_Try it_
Repeat the stretch of entries below from the line with "does_loServe (sub_trans hM) hx) (sub_trans hM) ?_" through the line with "theorem does_execLoCmdTest (ch". Include both ends and add nothing.

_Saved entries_
== Segment start ==
-- ==== Sys2Proof/Laws/Lookout.lean ====
section
/-! SUPPORT. What each operation and command of Machine/Lookout.lean can touch, and that it keeps the invariants of the blocks. -/
set_option Elab.async false
namespace Sys2Proof.Laws
open Sys2Proof.Machine

theorem does_loEvidence {M : Nat} {s₀ : State} {s : State} {ch : Nat} (hM : Sub 0x100000 M) (hD : Does M s₀ s) :
    Does M s₀ (State.loEvidence s ch) := by
  unfold State.loEvidence
  try dsimp only
  repeat' first
    | with_reducible assumption
    | with_reducible apply does_onLookout (sub_trans hM)

theorem does_loClear {M : Nat} {s₀ : State} {s : State} {ch : Nat} (hM : Sub 0x100000 M) (hD : Does M s₀ s) :
    Does M s₀ (State.loClear s ch) := by
  unfold State.loClear
  try dsimp only
  repeat' first
    | with_reducible assumption
    | with_reducible apply does_onLookout (sub_trans hM)

theorem does_loInterrupt {M : Nat} {s₀ : State} {s : State} {ch : Nat} (hM : Sub 0x100000 M) (hD : Does M s₀ s) :
    Does M s₀ (State.loInterrupt s ch) := by
  unfold State.loInterrupt
  try dsimp only
  repeat' first
    | with_reducible assumption
    | with_reducible apply does_onLookout (sub_trans hM)
    | split

theorem does_loPowerUp {M : Nat} {s₀ : State} {s : State} {ch : Nat} (hM : Sub 0x1e767f83 M) (hD : Does M s₀ s) :
    Does M s₀ (State.loPowerUp s ch) := by
  unfold State.loPowerUp
  try dsimp only
  repeat' first
    | with_reducible assumption
    | with_reducible apply does_released (sub_trans hM)
    | with_reducible apply does_loFollowAll (sub_trans hM)
    | with_reducible apply does_setIsland (sub_trans hM)
    | split

theorem does_loExpire {M : Nat} {s₀ : State} {s : State} {ch pc : Nat} {test : Bool} (hM : Sub 0x1f777f83 M) (hD : Does M s₀ s) :
    Does M s₀ (State.loExpire s ch pc test) := by
  unfold State.loExpire
  try dsimp only
  repeat' first
    | with_reducible assumption
    | with_reducible apply does_setChan (sub_trans hM)
    | with_reducible apply does_raise (sub_trans hM)
    | with_reducible apply does_loInterrupt (sub_trans hM)
    | with_reducible apply does_loPowerUp (sub_trans hM)
    | with_reducible apply does_registerWake (sub_trans hM)
    | with_reducible apply does_loEvidence (sub_trans hM)

theorem does_loRequest {M : Nat} {s₀ : State} {s : State} {ch : Nat} (hM : Sub 0x100000 M) (hD : Does M s₀ s) :
    Does M s₀ (State.loRequest s ch) := by
  unfold State.loRequest
  try dsimp only
  repeat' first
    | with_reducible assumption
    | with_reducible apply does_setChan (sub_trans hM)
    | with_reducible apply does_onLookout (sub_trans hM)
    | split

theorem does_loTarget {M : Nat} {s₀ : State} {s : State} {ch : Nat} (hM : Sub 0x100000 M) (hD : Does M s₀ s) :
    Does M s₀ (State.loTarget s ch) := by
  unfold State.loTarget
  try dsimp only
  repeat' first
    | with_reducible assumption
    | with_reducible apply does_onLookout (sub_trans hM)
    | with_reducible apply does_loRequest (sub_trans hM)
    | split

theorem does_loReset {M : Nat} {s₀ : State} {s : State} {ch : Nat} {mark : LoChan → LoChan} (hM : Sub 0xe320082 M) (hD : Does M s₀ s) :
    Does M s₀ (State.loReset s ch mark) := by
  unfold State.loReset
  try dsimp only
  repeat' first
    | with_reducible assumption
    | with_reducible apply does_loTarget (sub_trans hM)
    | with_reducible apply does_setChan (sub_trans hM)
    | with_reducible apply does_loEvidence (sub_trans hM)
    | with_reducible apply does_raise (sub_trans hM)
    | with_reducible apply does_loClear (sub_trans hM)
    | with_reducible apply does_loStart (sub_trans hM)

theorem does_loServe {M : Nat} {s₀ : State} {s : State} {ch : Nat} (hM : Sub 0x100000 M) (hD : Does M s₀ s) :
    Does M s₀ (State.loServe s ch) := by
  unfold State.loServe
  try dsimp only
  repeat' first
    | with_reducible assumption
    | with_reducible apply does_loClear (sub_trans hM)
    | with_reducible apply does_loStart (sub_trans hM)
    | with_reducible apply does_setChan (sub_trans hM)

theorem does_loClose {M : Nat} {s₀ : State} {s : State} {ch pc : Nat} (hM : Sub 0x1f777f83 M) (hD : Does M s₀ s) :
    Does M s₀ (State.loClose s ch pc) := by
  unfold State.loClose
  try dsimp only
  repeat' first
    | with_reducible assumption
    | with_reducible apply does_loExpire (sub_trans hM)
    | with_reducible apply does_loReset (sub_trans hM)
    | split

theorem does_loWrite {M : Nat} {s₀ : State} {s : State} {ch pc : Nat} {act : State → State} (hA : ∀ x, Does M s₀ x → Does M s₀ (act x))
    (hM : Sub 0x1f777f83 M) (hD : Does M s₀ s) : Does M s₀ (State.loWrite s ch pc act) := by
  unfold State.loWrite
  split
  · exact hD
  · split
    · dsimp only
      split
      · exact hA _ (does_loClose (sub_trans hM) hD)
      · exact does_loClose (sub_trans hM) hD
    · exact hA _ hD

theorem does_execLookoutServe (ch : Fin 5) (s : State) :
    ∃ t, execLookoutServe ch s = .next t ∧ Does 0x1f777f83 s t := by
  have hM : Sub 0x1f777f83 0x1f777f83 := by decide
  have hD := does_refl 0x1f777f83 s
  refine ⟨_, rfl, ?_⟩
  try dsimp only
  repeat' first
    | with_reducible assumption
    | with_reducible refine does_loWrite (fun x hx => does_loServe (sub_trans hM) hx) (sub_trans hM) ?_
    | with_reducible apply does_useFree (sub_trans hM)
    | with_reducible apply does_loServe (sub_trans hM)
    | split

theorem does_loBad {M : Nat} {s₀ : State} {ch pc : Nat} {s : State} (hM : Sub 0x1f777f83 M) (hD : Does M s₀ s) :
    Does M s₀ (State.loBad ch pc s) := by
  unfold State.loBad
  try dsimp only
  repeat' first
    | with_reducible assumption
    | with_reducible apply does_setChan (sub_trans hM)
    | with_reducible apply does_loReset (sub_trans hM)
    | with_reducible apply does_loExpire (sub_trans hM)
    | split

theorem does_execBadServe (ch : Fin 5) (pc : Word) (s : State) :
    ∃ t, execBadServe ch pc s = .next t ∧ Does 0x1f777f83 s t := by
  have hM : Sub 0x1f777f83 0x1f777f83 := by decide
  have hD := does_refl 0x1f777f83 s
  refine ⟨_, rfl, ?_⟩
  try dsimp only
  repeat' first
    | with_reducible assumption
    | with_reducible refine does_loWrite (act := State.loBad _ _) (fun x hx => does_loBad (sub_trans hM) hx) (sub_trans hM) ?_

theorem does_execLookoutExpiry (ch : Fin 5) (pc : Word) (s : State) :
    ∃ t, execLookoutExpiry ch pc s = .next t ∧ Does 0x1f777f83 s t := by
  have hM : Sub 0x1f777f83 0x1f777f83 := by decide
  have hD := does_refl 0x1f777f83 s
  refine ⟨_, rfl, ?_⟩
  try dsimp only
  repeat' first
    | with_reducible assumption
    | with_reducible apply does_loExpire (sub_trans hM)
    | split

theorem does_execWarningPeriodClose (ch : Fin 5) (pc : Word) (s : State) :
    ∃ t, execWarningPeriodClose ch pc s = .next t ∧ Does 0x1f777f83 s t := by
  have hM : Sub 0x1f777f83 0x1f777f83 := by decide
  have hD := does_refl 0x1f777f83 s
  refine ⟨_, rfl, ?_⟩
  try dsimp only
  repeat' first
    | with_reducible assumption
    | with_reducible apply does_loClose (sub_trans hM)
    | split

theorem does_execLoCmdTest (ch : Fin 5) (pc : Word) (s : State) :
    ∃ t, execLoCmdTest ch pc s = .next t ∧ Does 0x1f777f83 s t := by
  have hM : Sub 0x1f777f83 0x1f777f83 := by decide
  have hD := does_refl 0x1f777f83 s
  refine ⟨_, rfl, ?_⟩
  try dsimp only
  repeat' first
    | with_reducible assumption
    | with_reducible apply does_wrote (sub_trans hM)
    | with_reducible apply does_arrives (sub_trans hM)
    | with_reducible apply does_endIdle (sub_trans hM)
    | with_reducible apply does_loExpire (sub_trans hM)
    | split

theorem does_loTrip {M : Nat} {s₀ : State} {s : State} {ch : Nat} {otherStopped : Bool} (hM : Sub 0xe320082 M) (hD : Does M s₀ s) :
    Does M s₀ (State.loTrip s ch otherStopped) := by
  unfold State.loTrip
  try dsimp only
  repeat' first
    | with_reducible assumption
    | with_reducible apply does_raise (sub_trans hM)
    | with_reducible apply does_setChan (sub_trans hM)
    | with_reducible apply does_loReset (sub_trans hM)
    | split

theorem does_execLookoutClockTrip (ch : Fin 5) (otherStopped : Bool) (s : State) :
    ∃ t, execLookoutClockTrip ch otherStopped s = .next t ∧ Does 0xe320082 s t := by
  have hM : Sub 0xe320082 0xe320082 := by decide
  have hD := does_refl 0xe320082 s
  refine ⟨_, rfl, ?_⟩
  try dsimp only
  repeat' first
    | with_reducible assumption
    | with_reducible apply does_loTrip (sub_trans hM)
    | split

theorem does_mgmtBegin {M : Nat} {s₀ : State} {s : State} (hM : Sub 0x100880 M) (hD : Does M s₀ s) :
    Does M s₀ (State.mgmtBegin s) := by
  unfold State.mgmtBegin
  try dsimp only
  repeat' first
    | with_reducible assumption
    | with_reducible apply does_onHost (sub_trans hM)
    | with_reducible apply does_setFn (sub_trans hM)
    | with_reducible apply does_onLookout (sub_trans hM)
    | split
    | with_reducible refine does_foldl (fun x_ a_ hx_ => ?_) ?_

theorem does_loHoldEnd {M : Nat} {s₀ : State} {s : State} {e : Nat × Nat × Bool} (hM : Sub 0x1f7f7fb3 M) (hD : Does M s₀ s) :
    Does M s₀ (State.loHoldEnd s e) := by
  unfold State.loHoldEnd
  try dsimp only
  repeat' first
    | with_reducible assumption
    | with_reducible apply does_mgmtBegin (sub_trans hM)
    | with_reducible apply does_pairSettled (sub_trans hM)
    | with_reducible apply does_fence (sub_trans hM)
    | with_reducible apply does_engineFault (sub_trans hM)
    | split

theorem does_execLookoutResetHold (s : State) :
    ∃ t, execLookoutResetHold s = .next t ∧ Does 0x1f7f7fb3 s t := by
  have hM : Sub 0x1f7f7fb3 0x1f7f7fb3 := by decide
  have hD := does_refl 0x1f7f7fb3 s
  refine ⟨_, rfl, ?_⟩
  try dsimp only
  repeat' first
    | with_reducible assumption
    | with_reducible apply does_loHoldEnd (sub_trans hM)
    | with_reducible apply does_onLookout (sub_trans hM)
    | split

theorem does_loDeliver {M : Nat} {s₀ : State} {s : State} {ch : Nat} (hM : Sub 0x100000 M) (hD : Does M s₀ s) :
    Does M s₀ (State.loDeliver s ch) := by
  unfold State.loDeliver
  try dsimp only
  repeat' first
    | with_reducible assumption
    | with_reducible apply does_onLookout (sub_trans hM)

theorem does_execWarningDelivery (s : State) :
    ∃ t, execWarningDelivery s = .next t ∧ Does 0x100000 s t := by
  have hM : Sub 0x100000 0x100000 := by decide
  have hD := does_refl 0x100000 s
  refine ⟨_, rfl, ?_⟩
  try dsimp only
  repeat' first
    | with_reducible assumption
    | with_reducible apply does_loDeliver (sub_trans hM)
    | with_reducible apply does_onLookout (sub_trans hM)
    | split

theorem does_mgmtAbort {M : Nat} {s₀ : State} {s : State} {f : Nat} (hM : Sub 0xe227782 M) (hD : Does M s₀ s) :
    Does M s₀ (State.mgmtAbort s f) := by
  unfold State.mgmtAbort
  try dsimp only
  repeat' first
    | with_reducible assumption
    | with_reducible apply does_raise (sub_trans hM)
    | with_reducible apply does_removeRing (sub_trans hM)
    | with_reducible apply does_enrolFail (sub_trans hM)
    | with_reducible apply does_mbxReply (sub_trans hM)
    | split

theorem does_mgmtEnd {M : Nat} {s₀ : State} {s : State} (hM : Sub 0xe327782 M) (hD : Does M s₀ s) :
    Does M s₀ (State.mgmtEnd s) := by
  unfold State.mgmtEnd
  try dsimp only
  repeat' first
    | with_reducible assumption
    | with_reducible apply does_mgmtAbort (sub_trans hM)
    | with_reducible apply does_onLookout (sub_trans hM)
    | with_reducible apply does_raise (sub_trans hM)
    | with_reducible apply does_loStart (sub_trans hM)
    | with_reducible refine does_foldl (fun x_ a_ hx_ => ?_) ?_

theorem does_execMgmtRestart (s : State) :
    ∃ t, execMgmtRestart s = .next t ∧ Does 0xe327782 s t := by
  have hM : Sub 0xe327782 0xe327782 := by decide
  have hD := does_refl 0xe327782 s
  refine ⟨_, rfl, ?_⟩
  try dsimp only
  repeat' first
    | with_reducible assumption
    | with_reducible apply does_mgmtEnd (sub_trans hM)
    | split

theorem does_tetherRestart {M : Nat} {s₀ : State} {s : State} (hM : Sub 0x1000000 M) (hD : Does M s₀ s) :
    Does M s₀ (State.tetherRestart s) := by
  unfold State.tetherRestart
  try dsimp only
  repeat' first
    | with_reducible assumption
    | with_reducible refine does_onTether (sub_trans hM) ?_ ?_
    | split
    | exact fun k => k

theorem does_supEnd {M : Nat} {s₀ : State} {s : State} (hM : Sub 0xf320082 M) (hD : Does M s₀ s) :
    Does M s₀ (State.supEnd s) := by
  unfold State.supEnd
  try dsimp only
  repeat' first
    | with_reducible assumption
    | with_reducible apply does_raise (sub_trans hM)
    | with_reducible apply does_loStart (sub_trans hM)
    | with_reducible apply does_tetherRestart (sub_trans hM)
    | with_reducible apply does_onLookout (sub_trans hM)

theorem does_execSupervisorRestarted (s : State) :
    ∃ t, execSupervisorRestarted s = .next t ∧ Does 0xf320082 s t := by
  have hM : Sub 0xf320082 0xf320082 := by decide
  have hD := does_refl 0xf320082 s
  refine ⟨_, rfl, ?_⟩
  try dsimp only
  repeat' first
    | with_reducible assumption
    | with_reducible apply does_supEnd (sub_trans hM)
    | split

theorem does_execLookoutEvidenceCopy (s : State) :
    ∃ t, execLookoutEvidenceCopy s = .next t ∧ Does 0xe320082 s t := by
  have hM : Sub 0xe320082 0xe320082 := by decide
  have hD := does_refl 0xe320082 s
  refine ⟨_, rfl, ?_⟩
  try dsimp only
  repeat' first
    | with_reducible assumption
    | with_reducible apply does_logRow (sub_trans hM)
    | with_reducible apply does_onLookout (sub_trans hM)
    | split

end Sys2Proof.Laws
end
== Segment end ==
_Result_
    | with_reducible refine does_loWrite (fun x hx => does_loServe (sub_trans hM) hx) (sub_trans hM) ?_
    | with_reducible apply does_useFree (sub_trans hM)
    | with_reducible apply does_loServe (sub_trans hM)
    | split

theorem does_loBad {M : Nat} {s₀ : State} {ch pc : Nat} {s : State} (hM : Sub 0x1f777f83 M) (hD : Does M s₀ s) :
    Does M s₀ (State.loBad ch pc s) := by
  unfold State.loBad
  try dsimp only
  repeat' first
    | with_reducible assumption
    | with_reducible apply does_setChan (sub_trans hM)
    | with_reducible apply does_loReset (sub_trans hM)
    | with_reducible apply does_loExpire (sub_trans hM)
    | split

theorem does_execBadServe (ch : Fin 5) (pc : Word) (s : State) :
    ∃ t, execBadServe ch pc s = .next t ∧ Does 0x1f777f83 s t := by
  have hM : Sub 0x1f777f83 0x1f777f83 := by decide
  have hD := does_refl 0x1f777f83 s
  refine ⟨_, rfl, ?_⟩
  try dsimp only
  repeat' first
    | with_reducible assumption
    | with_reducible refine does_loWrite (act := State.loBad _ _) (fun x hx => does_loBad (sub_trans hM) hx) (sub_trans hM) ?_

theorem does_execLookoutExpiry (ch : Fin 5) (pc : Word) (s : State) :
    ∃ t, execLookoutExpiry ch pc s = .next t ∧ Does 0x1f777f83 s t := by
  have hM : Sub 0x1f777f83 0x1f777f83 := by decide
  have hD := does_refl 0x1f777f83 s
  refine ⟨_, rfl, ?_⟩
  try dsimp only
  repeat' first
    | with_reducible assumption
    | with_reducible apply does_loExpire (sub_trans hM)
    | split

theorem does_execWarningPeriodClose (ch : Fin 5) (pc : Word) (s : State) :
    ∃ t, execWarningPeriodClose ch pc s = .next t ∧ Does 0x1f777f83 s t := by
  have hM : Sub 0x1f777f83 0x1f777f83 := by decide
  have hD := does_refl 0x1f777f83 s
  refine ⟨_, rfl, ?_⟩
  try dsimp only
  repeat' first
    | with_reducible assumption
    | with_reducible apply does_loClose (sub_trans hM)
    | split

theorem does_execLoCmdTest (ch : Fin 5) (pc : Word) (s : State) :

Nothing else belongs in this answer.